Consider a scenario where your application needs to send a notification. The steps correspond to the numbers in the architecture diagram:

  1. Your application calls the POST /send endpoint with the recipient’s userId, notification type, and contents for supported channels.
  2. The /send endpoint uses OAuth2’s Client Credentials Flow for authentication.
  3. It retrieves the user’s notification preferences from the database, checking subscription status for each notification and channel.
  4. User attributes, such as email or phone number, are fetched from the database.
  5. The endpoint creates a message object with user attributes and content for each channel, excluding disabled channels based on preferences. The message is then sent to a fan-out service.
  6. The fan-out service broadcasts the message to job queues, filtering channels not included in the message.
  7. Each channel has a job queue and processor. The processor handles the job and calls the appropriate service, such as an email or SMS provider.

Important Architecture Decisions:

POST /send Endpoint

  • Only the userId is included in the request, not the email or phone number, ensuring the sending service has no user knowledge.
  • The endpoint is behind a load balancer for scalability.
  • Uses OAuth2 Client Credential Flow for server-to-server communication instead of regular user-facing authentication.

User Preferences

  • Employ a highly scalable NoSQL or key/value pair database, with records as: KEY: user_id:notification_id, VALUE: [{channel: "email", state: true}, {channel: "sms", state: false}]
  • The send endpoint filters out channels marked as "false" in user preferences. Missing records indicate default preferences.
  • Users update preferences through your UI, using standard authentication mechanisms.

Fan Out

  • Fan-out services duplicate messages to various destinations, being cost-effective and scalable. Use SNS in AWS, Pub/Sub in GCP, or Topics and Subscriptions in Azure.
  • Configure filtering to exclude unnecessary messages to job queues, like sending only email-related messages to the email queue.

Job Processing

  • Job queues store messages until processed by job processors, which can scale with message volume. Job processors call the appropriate service to deliver notifications.
  • Set a max number of job processors to avoid hitting service rate limits.

Further Improvements

  • Architecting a scalable in-app notification service, deserving a separate article.
  • Removing notification content from code, allowing visual edits by product and design teams without developer involvement.
  • Creating a dashboard for enabling/disabling notifications or channels without code changes.
  • Collecting and displaying open/click reports.

An Easier Solution

Building a scalable notification service is quite an endeavor. Hence, we developed NotificationAPI: a plug-and-play notification-as-a-service solution that can be set up in just 5 minutes. It’s scalable and features a dashboard for your team to design and configure notifications without developer intervention.

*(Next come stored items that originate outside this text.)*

-- ==== Sys2Proof/Safety.lean ====
section
/-! DEFINITION. What a safe state is, and the words the statements use: what a cycle leaves alone, the registers each
instruction may write (spec/10_state.md R36), and the pixels a sprite covers (spec/41_display.md R111). -/

namespace Sys2Proof.Machine

/-- The stack holds at most `STACK_DEPTH` entries (R26, R27). -/
def State.stackFits (s : State) : Bool :=
  match s.params.stackDepth with
  | none => true
  | some d => decide (s.stack.length ≤ d)

/-- A safe state: memory in canonical form; the stack within its depth, with return addresses at most 4095 (R27,
R130); `pc` at most 0x10FE (R137, R138); a fault record exactly when halted (R30); no halt before a load (R251). -/
abbrev State.Inv (s : State) : Prop :=
  s.mem.wf s.params.font = true ∧ s.stackFits = true ∧ (∀ a ∈ s.stack, a.toNat ≤ 4095) ∧ s.pc.toNat ≤ 0x10FE ∧
    s.halted = s.fault.isSome ∧ (s.halted = true → s.loaded = true)

end Sys2Proof.Machine

namespace Sys2Proof.Claims

open Sys2Proof.Machine

/-- The halt of an instruction: the state before the cycle with the halt and its record (R99, R222). -/
def halted (s : State) (k : HaltKind) (w : Option Word) : State :=
  { s with halted := true, fault := some { kind := k, pc := s.pc, word := w } }

/-- What a completed cycle does beside the instruction's own writes: no halt, the parameters and the loaded program
stay, and the next cycle's inputs come up. -/
def Completed (s t : State) : Prop :=
  t.halted = s.halted ∧ t.fault = s.fault ∧ t.params = s.params ∧ t.loaded = s.loaded ∧
    t.inputs = s.inputs.tail ∧ t.inputNo = s.inputNo + 1

/-- Both timers hold their old values decayed once (R96). -/
def TimersDecayed (s t : State) : Prop :=
  t.DT = decayed s.params.timerDecay s.DT ∧ t.ST = decayed s.params.timerDecay s.ST

/-- Every register holds what it held. -/
def SameRegisters (s t : State) : Prop := ∀ r : Nibble, t.readV r = s.readV r

/-- Every byte of memory reads as before. -/
def SameMemory (s t : State) : Prop := ∀ a : Nat, t.peek a = s.peek a

/-- The frame of an instruction that writes only V registers. -/
def OnlyRegisters (s t : State) : Prop :=
  t.I = s.I ∧ t.stack = s.stack ∧ t.fb = s.fb ∧ SameMemory s t ∧ TimersDecayed s t ∧ Completed s t

/-- The frame of an instruction that writes nothing but `pc`. -/
def OnlyPc (s t : State) : Prop := SameRegisters s t ∧ OnlyRegisters s t

/-- The frame of an instruction that writes nothing but `pc` and the stack. -/
def OnlyPcAndStack (s t : State) : Prop :=
  SameRegisters s t ∧ t.I = s.I ∧ t.fb = s.fb ∧ SameMemory s t ∧ TimersDecayed s t ∧ Completed s t

/-- The frame of an instruction that writes nothing but `I`. -/
def OnlyI (s t : State) : Prop :=
  SameRegisters s t ∧ t.stack = s.stack ∧ t.fb = s.fb ∧ SameMemory s t ∧ TimersDecayed s t ∧ Completed s t

/-- The frame of an instruction that writes nothing but memory and `I`. -/
def OnlyMemoryAndI (s t : State) : Prop :=
  SameRegisters s t ∧ t.stack = s.stack ∧ t.fb = s.fb ∧ TimersDecayed s t ∧ Completed s t

/-- Every word of a row of the opcode map (R80) decodes to the row's instruction, its fields read from the word. -/
def RowDecodes (pattern mask : Word) (instr : Word → Instr) : Prop :=
  ∀ w : Word, w &&& mask = pattern → decodeWord w = some (instr w)

/-- The registers an instruction may write (R36). -/
def writesV : Instr → Nibble → Prop
  | .ldImm x _, r | .addImm x _, r | .ldReg x _, r | .orReg x _, r | .andReg x _, r | .xorReg x _, r | .rnd x _, r
  | .ldVxDT x, r | .ldVxK x, r => r = x
  | .addReg x _, r | .subReg x _, r | .shr x _, r | .subnReg x _, r | .shl x _, r => r = x ∨ r = 0xF#4
  | .drw _ _ _, r => r = 0xF#4
  | .loadRegs x, r => r.toNat ≤ x.toNat
  | .cls, _ | .ret, _ | .jp _, _ | .call _, _ | .seImm _ _, _ | .sneImm _ _, _ | .seReg _ _, _ | .sneReg _ _, _
  | .ldI _, _ | .jpV0 _, _ | .skp _, _ | .sknp _, _ | .ldDTVx _, _ | .ldSTVx _, _ | .addI _, _ | .ldF _, _
  | .ldB _, _ | .storeRegs _, _ => False

/-- The instructions that may write `I` (R24). -/
def writesI (i : Instr) : Prop :=
  (∃ nnn, i = .ldI nnn) ∨ ∃ x, i = .addI x ∨ i = .ldF x ∨ i = .storeRegs x ∨ i = .loadRegs x

/-- The instructions that may write `pc` beside the automatic advance (R23, R36). -/
def writesPc (i : Instr) : Prop :=
  i = .ret ∨ (∃ nnn, i = .jp nnn ∨ i = .call nnn ∨ i = .jpV0 nnn) ∨ (∃ x nn, i = .seImm x nn ∨ i = .sneImm x nn) ∨
    (∃ x y, i = .seReg x y ∨ i = .sneReg x y) ∨ ∃ x, i = .skp x ∨ i = .sknp x ∨ i = .ldVxK x

/-- The row `r` of the sprite is drawn: it is one of the N rows and not below the bottom edge (R111, R112). -/
def rowDrawn (y0 n r : Nat) : Prop := r < n ∧ y0 + r ≤ 31

/-- The sprite at (x0, y0) of N rows read at `I` has a 1 bit on the pixel (y, x); the byte of row r is read at
`I + r`, resolved (R54, R111, R115). -/
def spriteCovers (s : State) (x0 y0 n y x : Nat) : Prop :=
  y ≤ 31 ∧ x ≤ 63 ∧ y0 ≤ y ∧ y < y0 + n ∧ x0 ≤ x ∧ x < x0 + 8 ∧
    ∃ a, resolve s.params (s.I.toNat + (y - y0)) = .ok a ∧ (s.peek a).getLsbD (7 - (x - x0)) = true

/-- The inputs of the coming cycles put in place. -/
def withInputs (s : State) (l : List CycleInput) : State := { s with inputs := l }

/-- `FIRST_KEY` may be this function (R234). -/
def Admissible (f : Keys → Option Nibble) : Prop :=
  ∀ keys, (f keys = none ↔ keys = 0#16) ∧ ∀ k, f keys = some k → keys.getLsbD k.toNat = true

end Sys2Proof.Claims
end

"At its core, all engineering comes down to making tradeoffs between the perfect and the workable."

-- Katie Hafner

Conclusion

In this article, we explored the architecture of a scalable notification service using tools available in major cloud providers. Alternatively, you could opt for a notification-as-a-service product to save yourself the hassle. Like any engineering discipline, software engineering is about making trade-offs.